[Opening DATA FOR THE TASK section]
-- ==== Sys2Proof/Machine/Streams.lean ====
section
/-! DEFINITION. Streams of the scheduled data network (R274-R294, R626, R627): descriptors, runs, credits, the routers
and their folds, the stream instructions (R209) and the fallback swap (R297). -/

namespace Sys2Proof.Machine

/-! ## Descriptors (R280, R281) -/

/-- A field of stream `i` on a die. -/
def sd (s : State) (d : DieId) (i : Nat) (F : Field) : Nat := s.rd F d.val i

/-- The source and destination addresses of a stream. -/
def srcMga (s : State) (d : DieId) (i : Nat) : Nat := sd s d i Reg.DN_DESC_SRC_LO + 2 ^ 32 * sd s d i Reg.DN_DESC_SRC_HI
def dstMga (s : State) (d : DieId) (i : Nat) : Nat := sd s d i Reg.DN_DESC_DST_LO + 2 ^ 32 * sd s d i Reg.DN_DESC_DST_HI

/-- The endpoint kinds (R281). -/
def skSp : Nat := 1
def skStk : Nat := 2
def skWpt : Nat := 3
def skHost : Nat := 4

/-- Lines and flits of a run (R282). -/
def runLines (s : State) (d : DieId) (i : Nat) : Nat := sd s d i Reg.DN_DESC_ROWLEN * sd s d i Reg.DN_DESC_ROWS
def runFlits (s : State) (d : DieId) (i : Nat) : Nat := (runLines s d i + 1) / 2

/-- The gather whose stream range holds an index (R373). -/
def streamGather (s : State) (i : Nat) : Option Gather :=
  (allDies.flatMap dieGathers).find? fun g => gatherDefined s g
    && decide (s.rd Reg.PZ_GATHER_STRM_BASE g.die.val g.idx.val ≤ i)
    && decide (i < s.rd Reg.PZ_GATHER_STRM_BASE g.die.val g.idx.val + s.rd Reg.PZ_GATHER_STRM_CNT g.die.val g.idx.val)

/-- The owner of a stream: the logical core its descriptor names, on the die of the gather that owns the stream
(R280, R373). -/
def ownerCore (s : State) (d : DieId) (i : Nat) : CoreId :=
  ⟨((streamGather s i).map Gather.die).getD d, Fin.ofNat 64 (sd s d i Reg.DN_DESC_OWNER)⟩

/-- The fields of a descriptor that every die of a stream holds alike (R299): all but PEER and RANK. -/
def sharedFields : List Field :=
  [Reg.DN_DESC_TRIG, Reg.DN_DESC_INDEXED, Reg.DN_DESC_IDXSIDE, Reg.DN_DESC_RCACHE, Reg.DN_DESC_FOLD, Reg.DN_DESC_FFMT,
   Reg.DN_DESC_FFORM, Reg.DN_DESC_VALID, Reg.DN_DESC_OWNER, Reg.DN_DESC_SRCK, Reg.DN_DESC_DSTK, Reg.DN_DESC_SRC_LO,
   Reg.DN_DESC_SRC_HI, Reg.DN_DESC_ROWLEN, Reg.DN_DESC_DST_LO, Reg.DN_DESC_DST_HI, Reg.DN_DESC_CREDIT, Reg.DN_DESC_ROWS,
   Reg.DN_DESC_IDXBLK, Reg.DN_DESC_SSTRIDE, Reg.DN_DESC_DSTRIDE, Reg.DN_DESC_START]

/-- The descriptors of the same stream on the neighbouring dies of a die: those its PEER names (R278, R299). -/
def crossings (s : State) (p : DieId × Nat) : List (DieId × Nat) :=
  let j := sd s p.1 p.2 Reg.DN_DESC_PEER
  if !s.rb Reg.DN_DESC_VALID p.1.val p.2 || j == 0x7FFF then []
  else ([p.1 - 1, p.1 + 1].filter fun e => sharedFields.all fun F => sd s p.1 p.2 F == sd s e j F).map fun e => (e, j)

/-- The dies a stream touches with its index on each, the one given first (R299). -/
def family (s : State) (d : DieId) (i : Nat) : List (DieId × Nat) :=
  let grow := fun l : List (DieId × Nat) => (l.flatMap (crossings s)).foldl (fun a p => if a.contains p then a else a ++ [p]) l
  grow (grow (grow [(d, i)]))

/-- Sets a field of the status word of a stream on every die it touches (R286). -/
def setStat (s : State) (l : List (DieId × Nat)) (F : Field) (v : Nat) : State :=
  l.foldl (fun t p => t.wr F p.1.val v p.2) s

/-- Changes a stream's engines on every die it touches. -/
def mapStream (s : State) (l : List (DieId × Nat)) (f : DieId × Nat → StreamX → StreamX) : State :=
  l.foldl (fun t p => t.setSx p.1 p.2 (f p (t.sx p.1 p.2))) s

/-- The kind and address of one side of a stream. -/
def sideOf (s : State) (d : DieId) (i : Nat) (dst : Bool) : Nat × Nat :=
  if dst then (sd s d i Reg.DN_DESC_DSTK, dstMga s d i) else (sd s d i Reg.DN_DESC_SRCK, srcMga s d i)

/-- The core whose scratchpad holds a stream's index list (R283). -/
def listCore (s : State) (d : DieId) (i : Nat) : CoreId :=
  let side := sideOf s d i (sd s d i Reg.DN_DESC_IDXSIDE == 1)
  if side.1 = skSp ∨ side.1 = skWpt then mgaCore side.2 else ownerCore s d i

/-- The row number a side uses for row `j` of a run (R283). -/
def rowNo (s : State) (d : DieId) (i : Nat) (dst : Bool) (j : Nat) : Nat :=
  if sd s d i Reg.DN_DESC_INDEXED = 1 ∧ (sd s d i Reg.DN_DESC_IDXSIDE == 1) = dst then
    s.rdLe (spBase (listCore s d i) + sd s d i Reg.DN_DESC_IDXBLK * 512 + 4 * j) 4
  else j

/-- The engine that applies an index list reads the entry of each row that one of the lines begins (R243, R283). -/
def readIndex (s : State) (d : DieId) (i : Nat) (dst : Bool) (lines : List Nat) : State :=
  let len := sd s d i Reg.DN_DESC_ROWLEN
  if sd s d i Reg.DN_DESC_INDEXED = 1 ∧ (sd s d i Reg.DN_DESC_IDXSIDE == 1) = dst then
    (lines.filter fun n => n % len == 0 && decide (n < runLines s d i)).foldl (fun t n =>
      spTouch t (listCore s d i) (sd s d i Reg.DN_DESC_IDXBLK * 512 + 4 * (n / len)) 4 (if dst then rqNin else rqNout)) s
  else s

/-- True when a host range admits bytes `a` to `a + n - 1` (R497) and the endpoint issues requests (R476). -/
def hostAdmits (s : State) (a n : Nat) : Bool :=
  hostOpen s && (List.range 8).any fun k =>
    s.rb Reg.HB_HRANGE_EN 0 k && decide (s.rd64 Reg.HB_HRANGE_BASE_LO Reg.HB_HRANGE_BASE_HI 0 k ≤ a)
      && decide (a + n ≤ s.rd64 Reg.HB_HRANGE_LIMIT_LO Reg.HB_HRANGE_LIMIT_HI 0 k + 1)

/-- Bytes of a stack (R429). -/
def stackSize : Nat := 48 * 2 ^ 30

/-- The byte offset of line `n` of a run on one side, in a scratchpad, a stack or the host window; none where the row
lies outside the endpoint's populated range (R282, R283, R626). `c` is the core of a scratchpad side (R627). Of a row that straddles the
limit the lines within it are moved before the run ends (DESIGN CHOICE, notes/assumptions/31). -/
def lineOff (s : State) (d : DieId) (i : Nat) (dst : Bool) (c : CoreId) (n : Nat) : Option Nat :=
  let side := sideOf s d i dst
  let len := sd s d i Reg.DN_DESC_ROWLEN
  let stride := if dst then sd s d i Reg.DN_DESC_DSTRIDE else sd s d i Reg.DN_DESC_SSTRIDE
  let rel := 64 * (stride * rowNo s d i dst (n / len) + n % len)
  if side.1 = skSp then
    let o := mgaOff25 side.2 + rel
    if o + 64 ≤ spLimit s c then some o else none
  else if side.1 = skStk then
    let o := mgaOff36 side.2 + rel
    if o + 64 ≤ stackSize then some o else none
  else
    let o := bits side.2 0 48 + rel
    if hostAdmits s o 64 then some o else none

/-- True when a router runs in pass-through: flits that reach its LOC output are dropped, its entries with IN = LOC find
no flit (R295). -/
def passThru (s : State) (c : CoreId) : Bool := s.rb Reg.DN_RSTAT_PASSTHRU (coreU c)

/-- The entry of an output's slot table in force, as its fields V, STREAM, IN, FOLD, IN2, ALT (R275). -/
structure TabEnt where
  v : Bool
  stream : Nat
  inp : Nat
  fold : Bool
  in2 : Nat
  alt : Bool
deriving DecidableEq, Repr

/-- The entry of output `p` at a slot. -/
def tabEnt (s : State) (c : CoreId) (p slot : Nat) : TabEnt :=
  let b := bankOf s c.die.val
  let r := fun F : Field => s.rd F (coreU c) b (4096 * p + slot)
  ⟨r Reg.DN_TAB_V == 1, r Reg.DN_TAB_STREAM, r Reg.DN_TAB_IN, r Reg.DN_TAB_FOLD == 1, r Reg.DN_TAB_IN2,
   r Reg.DN_TAB_ALT == 1⟩

/-- True when a router has a fold node of a stream whose second operand is local (R627). -/
def foldsLocal (s : State) (c : CoreId) (i : Nat) : Bool :=
  (List.range 9).any fun p => (List.range (s.rd Reg.DN_FRAME_FLEN c.die.val)).any fun t =>
    let e := tabEnt s c p t
    e.v && e.fold && e.in2 == 0 && e.stream == i

/-- The source engines of a stream on a die (R281, R627). A host window's engine is the CH engine of the die into which a table
brings the stream from the hub. -/
def engines (s : State) (d : DieId) (i : Nat) : List NodeId :=
  let src := sideOf s d i false
  let own := mgaCore src.2
  if src.1 = skSp then
    (if own.die = d then [NodeId.core own] else []) ++
      (if sd s d i Reg.DN_DESC_FOLD = 1 then
        ((dieCores d).filter fun c => c != own && foldsLocal s c i).map NodeId.core
      else [])
  else if src.1 = skStk then
    (if mgaStack src.2 / 4 = d.val then [.stack (Fin.ofNat 16 (mgaStack src.2))] else [])
  else if src.1 = skHost then
    (if (List.range 4).any fun k => (tabStreams s d 0 true k).contains i then [.dieNode d] else [])
  else []

/-! ## Runs -/

/-- The credits a source engine holds (R284). -/
def creditOf (s : State) (d : DieId) (i : Nat) (n : NodeId) : Nat :=
  let x := s.sx d i
  sd s d i Reg.DN_DESC_CREDIT + smGet 0 x.back (nodeNum n) - smGet 0 x.sent (nodeNum n)

/-- The source engines of a stream on every die, each with its die and the stream's index there. -/
def allEngines (s : State) (d : DieId) (i : Nat) : List ((DieId × Nat) × NodeId) :=
  (family s d i).flatMap fun p => (engines s p.1 p.2).map fun n => (p, n)

/-- CREDIT0 of the status word: some source engine holds no credit (R286). -/
def updCredit0 (s : State) (d : DieId) (i : Nat) : State :=
  setStat s (family s d i) Reg.DN_SSTAT_CREDIT0
    (b2n ((allEngines s d i).any fun q => (s.sx q.1.1 q.1.2).active && creditOf s q.1.1 q.1.2 q.2 == 0))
[Closing DATA FOR THE TASK section]
== WHAT THE TASK ASKS ==
Find every line in the records that has the string "hostAdmits", then state how many there are and nothing else.

== WRITTEN SOLUTION ==
2